He was not permitted to sell from the dealership premises in 1954, according to African-American New Car Dealers, a historical database created by former Ford Motor Co. executive Rusty Restuccia.
“I sold more cars in a year than three of our salesmen put together,” Johnson told The History Makers, a collection of oral histories capturing the Black experience.
Johnson spent 15 years asking to lead a GM dealership, according to the Chicago Sun-Times. In 2008 Johnson told Automotive News that he appealed to Martin Luther King Jr., who took Johnson’s case to President John F. Kennedy for help petitioning the Detroit automakers.
He succeeded in 1967, taking over a struggling Chicago Oldsmobile dealership and becoming the first Black dealer for GM.

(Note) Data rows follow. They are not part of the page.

/-- Settles O11: the magnitude lies between two codes that follow each other, and `goesUp` takes one of them by the mode.
UNF is the model's reading of log 7. -/
theorem roundingGivesTheCodeOfItsMode : Obligations.RoundingGivesTheCodeOfItsMode := by
  intro t rm neg m e draw ht _ r x top gap away toward u up drawn
  have hb : Between t x (2 ^ roundExp t m e) (lowCode t m e) := between_lowCode ht m e
  have hmono := codeVal_strictMono t
  have hnext : top + gap = codeVal t (t.maxCode + 1) := top_add_gap ht
  have htop : top = codeVal t t.maxCode := codeRat_eq ht le_rfl
  have hgap : gap = codeVal t (t.maxCode + 1) - codeVal t t.maxCode := by linarith
  have hu : 0 < m → u = 2 ^ roundExp t m e := fun hm => by
    simp only [u, x, roundExp, log_magnitude hm.ne', if_neg hm.ne']
  have hdrawn : rm = .rs → 0 < m → drawn = codeVal t (takenCode t rm draw neg m e) := by
    rintro rfl hm
    rw [takenCode, hb.codeVal_up]
    simp only [drawn, up, hu hm, goesUp_drawn]
    rfl
  have hbeyond : r.beyond = true ↔ t.maxCode < takenCode t rm draw neg m e := roundMag_beyond_iff
  refine ⟨fun hin => ?_, fun hd => ?_, fun hd => ?_, ?_, fun hrs hm => ?_, fun hout h2 => ?_⟩
  · have hle : takenCode t rm draw neg m e ≤ t.maxCode := by
      rw [← not_lt, ← hbeyond, hin]
      exact Bool.false_ne_true
    obtain ⟨hcode, hrat, hinx, hunf⟩ := roundMag_code ht hle
    refine ⟨hcode.trans_le hle, hinx, hunf, fun hd => ?_, fun hd => ?_, ?_, fun hrs hm => hrat.trans (hdrawn hrs hm).symm⟩
    · refine ⟨hrat.trans_le ((takenCode_toward ht hd _).2 le_rfl), fun c hc hx => ?_⟩
      rw [codeRat_eq ht hc] at hx ⊢
      exact (hmono.monotone ((takenCode_toward ht hd c).1 hx)).trans_eq hrat.symm
    · refine ⟨((takenCode_away ht hd _).2 le_rfl).trans_eq hrat.symm, fun c hc hx => ?_⟩
      rw [codeRat_eq ht hc] at hx ⊢
      exact hrat.trans_le (hmono.monotone ((takenCode_away ht hd c).1 hx))
    · rintro rfl c hc
      rw [hrat, codeRat_eq ht hc, hcode]
      exact hb.nearest draw neg c
  · rw [hbeyond, hnext]
    exact (takenCode_toward ht hd _).symm
  · rw [hbeyond, htop, ← not_le, ← takenCode_away ht hd, not_le]
  · rintro rfl
    rw [hbeyond, htop, hgap]
    exact hb.nearest_beyond draw neg t.maxCode
  · rw [hbeyond, htop, hdrawn hrs hm, hmono.lt_iff_lt]
  · have hm : 0 < m := by
      rw [Nat.pos_iff_ne_zero]
      rintro rfl
      simp [r, roundMag] at hout
    have hup : (rm = .rs ∧ goesUp rm draw neg (x / 2 ^ roundExp t m e) = true) ↔ (rm = .rs ∧ up) :=
      and_congr_right fun hrs => by rw [hrs, goesUp_drawn, ← hu hm]
    obtain ⟨hflags, hcode⟩ := roundMag_past (hbeyond.1 hout)
    refine ⟨hflags, (hcode.trans (beyondCode_eq ht h2 rm neg _)).trans ?_⟩
    simp only [x] at hup
    simp only [hup]
    rfl

end Sys2Proof.Machine
end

He turned the dealership around in a year, according to the Sun-Times, and remained there until 1971, when he took over a Chicago Cadillac dealership. He relocated the dealership to Tinley Park and built new facilities.
He sold the Cadillac dealership in 1995, concluding a 41-year career in the automotive industry.
Along the way, he was a catalyst for the establishment of the first minority dealer organization in 1970 and played a foundational role in GM’s Black Dealer Advisory Council, which helped establish the General Motors Minority Dealers Association.
His suggestion for minority dealer training encouraged GM to create a minority dealer academy in 1972.
Johnson was given the Time Magazine Quality Dealer Award in 1974.
Johnson was also an activist, campaigning for Chicago’s first Black mayor and making the first large donation to Barack Obama’s Senate campaign, according to the Chicago Sun-Times. He was a lifelong member of the NAACP.